### Task:
Copy exactly the lines from the one containing "y.stableUnits.any fun u" through the last line of the records, both included, and nothing more.

(Extracted data entries)
/-- The shortest prefix of `l` of at least `least` entries whose running sum reaches `target`: its length, none when all falls short. -/
def massPrefix (least target : Nat) : Nat → Nat → List Nat → Option Nat
  | n, run, l =>
    if decide (least ≤ n) && f32Ge run target then some n
    else match l with
      | [] => none
      | x :: r => massPrefix least target (n + 1) (f32Add run x) r

def sumInOrder (l : List Nat) : Nat := l.foldl f32Add 0

/-- R242 on values with their indices. -/
def compact (c : CompactBlock) (vals : List Scored) : Compacted :=
  let valid := vals.filter fun v => !f32IsNaN v.1
  let nans := vals.length - valid.length
  match sortBy before valid with
  | [] => { kept := [], flags := 0, nValid := 0, nans := nans, max := f32NegInf, total := 0, selSum := 0, outSum := 0, ties := 0, capped := 0 }
  | top :: rest =>
    let ranked := top :: rest
    let m := top.1
    let wt := compactWeight c m
    let total := vecSum (vals.map fun v => if f32IsNaN v.1 then 0 else wt v.1)
    let bound := f32Sub m c.thresh
    let eligible := fun (v : Scored) => if c.mode = 1 then f32Ge v.1 c.thresh else if c.mode = 2 then f32Ge v.1 bound else true
    let elig := ranked.filter eligible
    let taken0 := elig.take c.kMax
    let short := decide (taken0.length < c.minKeep)
    let taken := if short then taken0 ++ (ranked.filter fun v => !eligible v).take (c.minKeep - taken0.length) else taken0
    let target := f32Mul c.mass (if bitsOf c.total 0 31 = 0 then total else c.total)
    let cut := if c.mode = 3 then massPrefix c.minKeep target 0 0 (taken.map fun v => wt v.1) else some taken.length
    let kept := taken.take (cut.getD taken.length)
    let sel := sumInOrder (kept.map fun v => wt v.1)
    let out := f32Sub total sel
    { kept := kept.map fun v => (v.1, wt v.1, v.2)
      flags := b2n cut.isNone + 2 * b2n short
      nValid := valid.length, nans := nans, max := m, total := total, selSum := sel
      outSum := if f32Gt 0 out then 0 else out
      ties := match kept.getLast? with
        | some z => (ranked.filter fun v => sameValue v.1 z.1 && !kept.contains v).length
        | none => 0
      capped := elig.length - taken0.length }

/-- The bytes of R243. -/
def compactBytes (c : CompactBlock) (r : Compacted) : Bytes :=
  leBytes 2 r.kept.length ++ leBytes 2 c.kMax ++ leBytes 1 c.mode ++ leBytes 1 r.flags ++ leBytes 2 0 ++ leBytes 4 r.nValid ++
  leBytes 4 r.nans ++ leBytes 4 r.max ++ leBytes 4 r.total ++ leBytes 4 r.selSum ++ leBytes 4 r.outSum ++ leBytes 4 r.ties ++
  leBytes 4 r.capped ++ zeros 8 ++
  ((List.range c.kMax).map fun i => match r.kept[i]? with
    | some e => leBytes 4 e.1 ++ leBytes 4 e.2.1 ++ leBytes 4 e.2.2 ++ zeros 4
    | none => leBytes 4 f32NegInf ++ zeros 4 ++ leBytes 4 0xFFFF_FFFF ++ zeros 4).flatten

/-- The result of a bad control block: BAD_CONTROL over the whole of DST. -/
def compactBad (b : Bytes) (len : Nat) : Bytes := fit len (zeros 4 ++ leBytes 1 (fld b 0 1) ++ leBytes 1 4)

/-- COMPACT. A row's full logits lie in one loft (R291), so that element `e` is token `e`, whatever its INDEX. -/
def doCompact (c : Ctx) (w : W) : W :=
  match c.step.plan.desc? c.word.srca, c.step.plan.desc? c.word.dst with
  | some a, some d =>
    let n := a.length / 4
    let ws := c.stableUnits.map fun u =>
      let b := c.read w c.word.srcb u 0 32
      let blk := parseCompact b
      let vals := (List.range n).map fun e => (c.logit w.dev u.ord e (c.readN w c.word.srca u (4 * e) 4), e + n * u.ord)
      c.put w.dev c.word.dst u 0 (if compactOk b then (compactBytes blk (compact blk vals)).take d.length else compactBad b d.length)
    c.apply c.word.dst ws.flatten w
  | _, _ => w

/-! ### The sampler's draw (R291, R292) -/

/-- A COMPACT result as read back: its kept entries as (value, weight, index). -/
def compactEntries (b : Bytes) : List (Nat × Nat × Nat) :=
  (List.range (min (fld b 0 2) (fld b 2 2))).map fun i => (fld b (48 + 16 * i) 4, fld b (52 + 16 * i) 4, fld b (56 + 16 * i) 4)

/-- The first kept entry whose running sum of weights exceeds `limit`, else the last. -/
def drawEntry (limit : Nat) : Nat → List (Nat × Nat × Nat) → Option (Nat × Nat × Nat)
  | _, [] => none
  | _, [e] => some e
  | run, e :: r => let s := f32Add run e.2.1
    if f32Gt s limit then some e else drawEntry limit s r

/-- The entry that a row draws at output position `pos`. -/
def sampleEntry (sampler seed stream pos : Nat) (b : Bytes) : Option (Nat × Nat × Nat) :=
  let es := compactEntries b
  if sampler = 0 then es.head?
  else
    let u := uniform32 (drawWord seed purposeSampling stream pos 0 0)
    drawEntry (f32Mul u (fld b 24 4)) 0 es

/-- The result of a GREEDY row that SELECT8 and SELECT formed, laid out as the COMPACT result of R291's block. What only COMPACT counts,
no rule states there: TOTAL and OUT_SUM (log entry 124). -/
def greedyResult (k : Nat) (b : Bytes) : Bytes :=
  let (l, _, count) := parseSelect k b
  let blk : CompactBlock := { mode := 0, transform := 1, kMax := 1, minKeep := 1, thresh := 0, temp := f32One, mass := 0, total := 0 }
  match l with
  | [] => zeros 64
  | top :: _ =>
    let free := fun n => Config.unstated n [top.1, top.2, count] % 2 ^ 32
    let wt := compactWeight blk top.1 top.1
    compactBytes blk { kept := if count = 0 then [] else [(top.1, wt, top.2)], flags := 0, nValid := count, nans := 0, max := top.1
                       total := free 0x22, selSum := wt, outSum := free 0x23, ties := 0, capped := 0 }

/-- The COMPACT control block that an admission derives (R291). `p` is P or MIN_P's ratio. -/
def samplerBlock (sampler topK temp p : Nat) : Bytes :=
  let k := if topK = 0 then 64 else topK
  let blk := fun mode kMax temp thresh mass =>
    leBytes 1 mode ++ leBytes 1 1 ++ leBytes 2 kMax ++ leBytes 2 1 ++ leBytes 2 0 ++ leBytes 4 thresh ++ leBytes 4 temp ++
    leBytes 4 mass ++ leBytes 4 0 ++ zeros 8
  if sampler = 0 then blk 0 1 f32One 0 0
  else if sampler = 1 then blk 0 k temp 0 0
  else if sampler = 2 then blk 3 k temp 0 p
  else blk 2 k temp (f32NegLogTimes p temp) 0

/-! ### PACK (R245 to R248) -/

/-- SRCA has FLAGS bit 15: the VEC word is a PACK word. -/
def Plan.isPack (p : Plan) (w : PWord) : Bool :=
  w.cls = cVEC && (match p.desc? w.srca with | some a => a.flags.testBit 15 | none => false)

/-- The block meets the table of R245; `index?` says whether a BINDINGS entry is an index entry. -/
def packOk (index? : Nat → Bool) (b : Bytes) : Bool :=
  let budget := fld b 0 4
  decide (64 ≤ budget) && decide (budget ≤ 65536) && decide (1 ≤ fld b 4 2) && decide (fld b 4 2 ≤ 64) && decide (1 ≤ fld b 6 2)
  && decide (fld b 6 2 ≤ 4096) && decide (fld b 8 1 ≤ 1) && decide (fld b 9 1 ≤ 1) && decide (fld b 16 2 ≤ 4096)
  && decide (fld b 18 2 ≤ 256) && decide (fld b 20 1 ≤ 8) && decide (fld b 21 1 ≤ 8) && allZero (slice b 112 16)
  && (fld b 22 2 = 0xFFFF || index? (fld b 22 2))

def Plan.indexEntry (p : Plan) (i : Nat) : Bool := match p.bindings[i]? with | some b => b.kind = 1 | none => false

/-- CAP of the plan's TOKENIZE block, where it lies in CONSTANTS. -/
def Plan.qTok (p : Plan) : Option Nat :=
  (p.words.filter (·.cls = cTOKENIZE)).findSome? fun w => ((p.desc? w.srcb).bind fun d => p.constBlock d 32).map fun b => fld b 4 4

/-- The load check of a packing block (R245). -/
def Plan.packBlockOk (p : Plan) (b : Bytes) : Bool :=
  packOk p.indexEntry b && (match p.qTok with | some q => decide (fld b 16 2 + q + fld b 18 2 ≤ fld b 0 4) | none => true)

def packCheck (p : Plan) (w : PWord) : Bool :=
  match p.desc? w.dst, p.desc? w.srca with
  | some d, some a =>
    a.space = spLoft && d.space = spLoft && w.srcb = noDesc && a.classBits = 0x80 && d.classBits = 0
  | _, _ => false

def packDuration (p : Plan) (w : PWord) (blocks : Option (List Bytes)) : Nat :=
  match blocks with
  | some l => maxNat (l.map fun b => ceilDiv (fld b 0 4) 16 + 4 * fld b 4 2 + 32)
  | none =>
    -- 64 + 4 × BUDGET + 16 × K_MAX bytes lie in DST (R247, R559); BUDGET is 64 or more and K_MAX 1 or more
    let len := match p.desc? w.dst with | some d => d.length | none => 2 ^ 32
    ceilDiv (min 65536 ((len - 80) / 4)) 16 + 4 * min 64 ((len - 320) / 16) + 32

/-- Stall t0 of each stable of the word, with the stable's ordinal. -/
def Ctx.packUnits (c : Ctx) : List UnitRef :=
  let ss := kindStables c.stables c.step.prefill c.word.kind c.word.mask
  let low := (minNat? ss).getD 0
  ss.map fun s => { ord := s - low, loftOrd := s - low, flat := s * c.S, stable := s, bay := 0 }

/-- Key of the loft byte `add` after the one that lies `off` bytes, signed, from the control block's own. -/
def packKey (u : UnitRef) (a off : Nat) (add : Int) : Nat := memKey spLoft u.stable ((a : Int) + toSigned 32 off + add).toNat

def packRead (c : Ctx) (w : W) (u : UnitRef) (a off : Nat) (add : Int) (n : Nat) : Bytes :=
  (List.range n).map fun i => c.peek w (packKey u a off add + i)

/-- Granules of the head of ranked-list position `r` were missed and read as zeros: the position is passed over and its entry has MISSED set
(R236, R249). `n` is the length of the passage directory. -/
def headMissed (c : Ctx) (u : UnitRef) (a : Nat) (b : Bytes) (n r tokens : Nat) : Bool :=
  let pf := fld b 6 2
  c.step.zeroed.any (runsMeet (packKey u a (fld b 108 4) (8 * n + pf * 4 * r), 4 * min tokens pf))

def tokens4 (b : Bytes) : List Nat := (List.range (b.length / 4)).map fun i => fld b (4 * i) 4

/-- A taken passage: its rank, id, tokens, whether it is cut or long, XSCORE, and whether MARK follows. -/
structure Taken where
  rank : Nat
  id : Nat
  toks : List Nat
  cut : Bool
  long : Bool
  mark : Bool
  xscore : Nat
deriving DecidableEq, Repr

/-- The state of R246's loop. -/
structure Packing where
  room : Nat
  taken : List Taken
  offsets : List Nat
  skipNone : Nat
  skipDup : Nat
  skipBudget : Nat
  stopped : Bool
  ended : Bool
deriving DecidableEq, Repr

/-- One kept entry offered to the prompt. `passage` is the passage word or 0 where the position is passed over or missed, `head` its
head tokens. -/
def packEntry (b : Bytes) (rank id passage xscore : Nat) (head : List Nat) (s : Packing) : Packing :=
  let pf := fld b 6 2
  let minPart := fld b 10 2
  let ol := fld b 20 1
  let cl := fld b 21 1
  let toks := bitsOf passage 48 16
  let off := bitsOf passage 0 48
  if s.ended then s
  else if passage = 0 then { s with skipNone := s.skipNone + 1 }
  else if s.offsets.contains off then { s with skipDup := s.skipDup + 1 }
  else
    let len := min toks pf
    let mark := decide (len < toks)
    let need := ol + len + b2n mark + cl
    let t : Taken := { rank := rank, id := id, toks := head.take len, cut := false, long := decide (pf < toks), mark := mark, xscore := xscore }
    if need ≤ s.room then { s with taken := s.taken ++ [t], offsets := off :: s.offsets, room := s.room - need }
    else if decide (0 < minPart) && decide (ol + minPart + 1 + cl ≤ s.room) then
      let n := s.room - ol - 1 - cl
      { s with taken := s.taken ++ [{ t with toks := head.take n, cut := true, mark := true }], offsets := off :: s.offsets, room := 0, ended := true }
    else
      let s := { s with skipBudget := s.skipBudget + 1 }
      if fld b 9 1 = 1 then { s with stopped := true, ended := true } else s

/-- The blocks' tokens in prompt order, and START of each taken passage by rank. -/
def packLayout (b : Bytes) (at_ : Nat) : List Taken → List Nat × List (Nat × Nat)
  | [] => ([], [])
  | t :: r =>
    let opens := tokens4 (slice b 24 (4 * fld b 20 1))
    let closes := tokens4 (slice b 56 (4 * fld b 21 1))
    let blk := opens ++ t.toks ++ (if t.mark then [fld b 12 4] else []) ++ closes
    let rest := packLayout b (at_ + blk.length) r
    (blk ++ rest.1, (t.rank, at_ + opens.length) :: rest.2)

/-- The tokenizer table that an index names: the version the step bound, else the current one. -/
def Ctx.tableOf (c : Ctx) (d : Dev) (id : Nat) : Option TokTable :=
  match c.step.bound.find? fun b => b.kind = 4 && b.ident = id with
  | some b => d.serve.tableAt id b.version
  | none => d.serve.currentTable id

/-- Length of the row's score array, of which the COMPACT result at loft key `sel` was made: what the plan's word that leaves it there reads, else
what the result counts (R241, R243, R246). -/
def Ctx.rowLength (c : Ctx) (dev : Dev) (sel : Nat) (result : Bytes) : Nat :=
  let p := c.step.plan
  let made := (List.range p.words.length).findSome? fun i => (p.words[i]?).bind fun x =>
    if x.cls = cCOMPACT && ((List.range (p.repeatOf i).1).any fun j =>
        let y := { c with word := x, w := i, rep := j }
        y.stableUnits.any fun u => match p.desc? x.dst with | some d => y.key dev d.space u (y.addr d u) = sel | none => false)
    then (p.desc? x.srca).map fun a => a.length / 4 else none
  made.getD (fld result 8 4 + fld result 12 4)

### Solved exercise:
        y.stableUnits.any fun u => match p.desc? x.dst with | some d => y.key dev d.space u (y.addr d u) = sel | none => false)
    then (p.desc? x.srca).map fun a => a.length / 4 else none
  made.getD (fld result 8 4 + fld result 12 4)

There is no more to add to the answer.